Our pre-Workspace analytics

Before Workspace, our primary tool for internal analytics on the product was Metabase. Metabase is a business intelligence tool connected to a data lake containing information on Workspace content and activity. With Metabase, we could quickly run SQL queries, generate reports, and even create dynamic dashboards.

Metabase was used widely across the team. We used it to monitor how engaged users were with different types of content, how much time our users spent in Workspace, and how many users were interacting with Workspace on a daily, weekly, and monthly basis. 

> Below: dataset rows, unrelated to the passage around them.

-- ==== Sys2Proof/Machine/Pipeline.lean ====
section
/-! DEFINITION. One clock cycle at the ports of every instance (R17 to R20, R93, R94, R98, R99), the read-after-write hazard
(R101), races between requesters (R42), and an access by another agent while requests are in flight (R102). -/

namespace Sys2Proof.Machine

/-- A cycle in which the host presents nothing. -/
def Pins.idle : Pins :=
  { rst := false, reqValid := false, host := 0, req := { ctl := 0, lo := 0, hi := 0, wval := 0 } }

/-- A cycle in which a host presents a request. -/
def Pins.presentBy (host : Nat) (r : Request) : Pins := { rst := false, reqValid := true, host := host, req := r }

/-- A cycle in which the first host presents a request. -/
def Pins.present (r : Request) : Pins := Pins.presentBy 0 r

/-- The requests an instance has in flight, newest first. -/
def Block.inFlight (b : Block) : List InFlight := b.pipe.filterMap id

/-- An instance with no request in flight: every valid bit is 0. -/
def Block.quiet (b : Block) : Bool := b.pipe.all (·.isNone)

/-- No instance has a request in flight. -/
def State.quiet (s : State) : Bool := s.blocks.all (·.quiet)

/-- A request in flight or presented, with its requester: the instance and which of its hosts (R42). -/
structure Issued where
  block : Nat
  host : Nat
  posed : Posed
deriving DecidableEq, Repr

/-- Two requests of one stream: one host's on one instance (assumption 10). -/
def Issued.sameStream (x y : Issued) : Bool := decide (x.block = y.block ∧ x.host = y.host)

/-- An instance in a cycle: its number, its pins, and what it is. -/
structure Driven where
  block : Nat
  pins : Pins
  unit : Block
deriving DecidableEq, Repr

/-- Every instance with the pins that drive it; idle pins where the list has none (assumption 26). -/
def State.driven (ps : List Pins) (s : State) : List Driven :=
  s.blocks.zipIdx.map fun x => { block := x.2, pins := ps.getD x.2 Pins.idle, unit := x.1 }

/-- `rst` takes effect: it does so only with `LATENCY > 0` (R93, R94). -/
def Driven.resets (d : Driven) : Bool := d.pins.rst && decide (d.unit.params.latency ≠ 0)

/-- The request an instance accepts in a cycle: none while it is reset (R94). -/
def Driven.accepted (d : Driven) : Option Issued :=
  if d.pins.reqValid && !d.resets then
    some { block := d.block, host := d.pins.host, posed := { params := d.unit.params, req := d.pins.req } }
  else none

/-- What an instance has in flight in a cycle: nothing while it is reset, which discards it (R94, assumption 26). -/
def Driven.flights (d : Driven) : List Issued :=
  if d.resets then []
  else d.unit.inFlight.map fun f =>
    { block := d.block, host := f.host, posed := { params := d.unit.params, req := f.req } }

/-- A bound on the pins does not fit in its port (R18, R55; assumption 15). -/
def Driven.overflows (d : Driven) : Bool := d.pins.reqValid && !d.pins.req.fits d.unit.params.idxW

/-- The requests accepted in a cycle. -/
def acceptedOf (ds : List Driven) : List Issued := ds.filterMap Driven.accepted

/-- The requests in flight in a cycle, those that respond in it among them (assumption 9). -/
def flightsOf (ds : List Driven) : List Issued := ds.flatMap Driven.flights

/-- The requests in flight on any instance. -/
def State.flights (s : State) : List Issued := flightsOf (s.driven [])

/-- A request is accepted that breaks R101: it shares a footprint byte with a write of its own stream whose response is not
yet committed. A write whose response appears in this same cycle still counts (assumption 9). -/
def hazardous (ds : List Driven) : Bool :=
  (acceptedOf ds).any fun x => (flightsOf ds).any fun y =>
    x.sameStream y && (y.posed.writes && sharesByte y.posed x.posed)

/-- A request is accepted that clashes with another requester's, in flight (R42) or accepted in the same cycle. -/
def racing (ds : List Driven) : Bool :=
  ((acceptedOf ds).any fun x => (flightsOf ds).any fun y => !x.sameStream y && clash y.posed x.posed) ||
    race ((acceptedOf ds).map (·.posed))

/-- The oldest stage gives its response, or there is none and the outputs are idle (R19, R98); `bufIn` is on `buf_in`. -/
def State.retire (bufIn : Memory) (s : State) : Outcome :=
  match s.pipe.getLast? with
  | some (some f) => s.complete f
  | _ => .next (s.idleOn bufIn)

/-- What the pins put into the first stage: the request and the buffer bytes sampled with it (R17, R99). -/
def stageOf (pins : Pins) (bufIn : Memory) : Option InFlight :=
  if pins.reqValid then some { host := pins.host, req := pins.req, bufIn := bufIn } else none

/-- A reset cycle of a pipelined instance (R94): every valid bit cleared, what was in flight discarded, idle outputs, and
no request accepted. -/
def State.resetCycle (bufIn : Memory) (s : State) : State :=
  { s.idleOn bufIn with pipe := List.replicate s.params.latency none }

/-- A cycle of a pipelined instance with `rst = 0`: the oldest stage responds and is committed, the stages shift, and the
presented request enters with the bytes of this cycle's `buf_in` (R98, R99). -/
def State.shiftCycle (pins : Pins) (bufIn : Memory) (s : State) : Outcome :=
  andThen (s.retire bufIn) fun t =>
    .next { t with
      pipe := stageOf pins bufIn :: s.pipe.dropLast
      index := if pins.reqValid then s.index + 1 else s.index }

/-- A cycle of an instance with `LATENCY = 0`: combinational, so that `rst` has no effect (R93) and `rsp_valid = req_valid`
(R19). -/
def State.combCycle (pins : Pins) (bufIn : Memory) (s : State) : Outcome :=
  if pins.reqValid then
    State.complete { host := pins.host, req := pins.req, bufIn := bufIn } { s with index := s.index + 1 }
  else .next (s.idleOn bufIn)

/-- One clock cycle of one instance, `bufIn` being the buffer at the start of the cycle. -/
def State.blockCycle (pins : Pins) (bufIn : Memory) (s : State) : Outcome :=
  if s.params.latency = 0 then s.combCycle pins bufIn
  else if pins.rst then .next (s.resetCycle bufIn)
  else s.shiftCycle pins bufIn

/-- The same cycle of the first `k` other instances. The instances' responses of one cycle are committed one after the other,
the state's own first; as they do not race, no byte shows the order (R42). Of several that set a mark in one cycle, the run
keeps the last one's reason (assumption 27). -/
def State.cyclePeers (ps : List Pins) (bufIn : Memory) : Nat → State → Outcome
  | 0, s => .next s
  | k + 1, s =>
    andThen (State.cyclePeers ps bufIn k s) fun t =>
      t.onPeer k (State.blockCycle (ps.getD (k + 1) Pins.idle) bufIn)

/-- One clock cycle of every instance on the buffer. All sample the buffer as it stands at the start of the cycle
(assumption 9). A cycle that breaks R101 sets the mark `refused`, one in which requesters clash sets `faulted` with reason
`Race` (R42); such a cycle does nothing else and drives idle outputs (assumptions 11 and 13). -/
def State.clock (ps : List Pins) (s : State) : Outcome :=
  if (s.driven ps).any Driven.overflows then .refused .portOverflow
  else if hazardous (s.driven ps) || racing (s.driven ps) then
    .next { s.idle with
      faulted := if racing (s.driven ps) then some .race else s.faulted
      refused := if hazardous (s.driven ps) then some .hazard else s.refused }
  else andThen (s.blockCycle (ps.getD 0 Pins.idle) s.buf) (State.cyclePeers ps s.buf s.peers.length)

/-- Another agent's access to byte `a` breaks the exclusion: a write in flight on any instance covers the byte, or the access
writes and any request in flight covers it (R42, R102; assumption 14). -/
def State.accessRaces (a : Nat) (new : Option Byte) (s : State) : Bool :=
  s.flights.any fun x => x.posed.footprint.testBit a && (x.posed.writes || new.isSome)

/-- Another agent reads byte `a`, or writes `new` there (R102). No request is presented and no response is given, so every
instance drives the idle values with the buffer as it then stands on `rsp_buf_out`: with `LATENCY = 0` because the outputs follow
the current inputs at all times (R93, R19), with `LATENCY > 0` as DESIGN CHOICE (assumption 14), for R19 speaks of its
cycles. -/
def State.access (a : Nat) (new : Option Byte) (s : State) : Outcome :=
  if a < s.params.nBytes then
    if s.accessRaces a new then .next { s.idle with faulted := some .race }
    else
      match new with
      | some b => .next (State.idle { s with buf := s.buf.write a b })
      | none => .next s.idle
  else .fault (.noSuchByte a)

end Sys2Proof.Machine
end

Using Workspace for our analytics at this point was not that common. It only happened when we bumped into the limits of SQL or Metabase’s no-code visualization capabilities. In these instances, we would export the raw data, manually add it to a new workspace and then continue the analysis in Python. However, this process was cumbersome and made updating data a pain.

Why we transitioned to Workspace

As Workspace has grown, the questions we want to answer about our users and their time on Workspace have become increasingly complex. As convenient as Metabase can be, many of our questions have required the additional tools provided by Python and R.

We also knew that if we wanted to provide the best possible user experience, we would need to use it ourselves, a practice called “dogfooding”. Indeed, what better way to understand the limitations and frustrations of Workspace than to use it ourselves?

For these two reasons, we set the goal to transition the bulk of our analytics from Metabase to Workspace beginning in the summer of 2022.

The transition 

The transition began when we launched SQL cells inside of Workspace. Now, we were able to query the same data we accessed in Metabase, but with the query results instantly transformed into a Python or R DataFrame (depending on what tool we are using). We could easily switch between querying our database and analyzing the results with the tools of our choice. Within weeks, we migrated most of our existing queries from Metabase into Workspace.

As of the time of writing, we have 141 different DataCamp users who have spent 30 minutes or more inside of Workspace. As can be seen, by the chart, this has been a steady progress!

DataCamp Workspace at DataCamp

We are continually recruiting new DataCampers into Workspace!

The advantages of switching to Workspace

Since switching to Workspace, we have found several key advantages in our day-to-day work:

  1. Fully customizable visualizations: While Metabase offers many visualizations and customizable attributes, the possibilities are not endless. With Workspace, the results of our SQL queries are returned as DataFrames. This means we can use Python libraries such as Plotly to create charts with annotations, custom themes, and unique plot types.

DataCamp Workspace Usage

An example of one of the visualizations we have created inside Workspace by accessing our internal data.

  1. Advanced analytics: By combining SQL with Python or R, we can instantly analyze our data with techniques not possible in SQL. This has allowed us to do things such as segmenting our users and training classification models to predict how users are working inside of Workspace.
  2. Descriptive reporting: A dashboard is excellent for users familiar with the product. However, a dashboard can be challenging to interpret for newcomers or people outside of the team. With Workspace, we can embed written summaries throughout our reports that can be read later by relevant stakeholders.
  3. Shareable and social publications: The ability to share a link to a published workspace has been incredibly valuable. Published analyses have ended up in the hands of our CEO and other executives, who then add feedback in the form of comments and questions. Combined with the descriptive nature of published workspaces, management could read through analytics work at their leisure without an in-person briefing.
  4. No code charts: Most DataCampers have SQL skills, but not everyone is as comfortable in Python or R. Chart cells enable less technical users to communicate their insights using high-quality visualizations without writing a line of code.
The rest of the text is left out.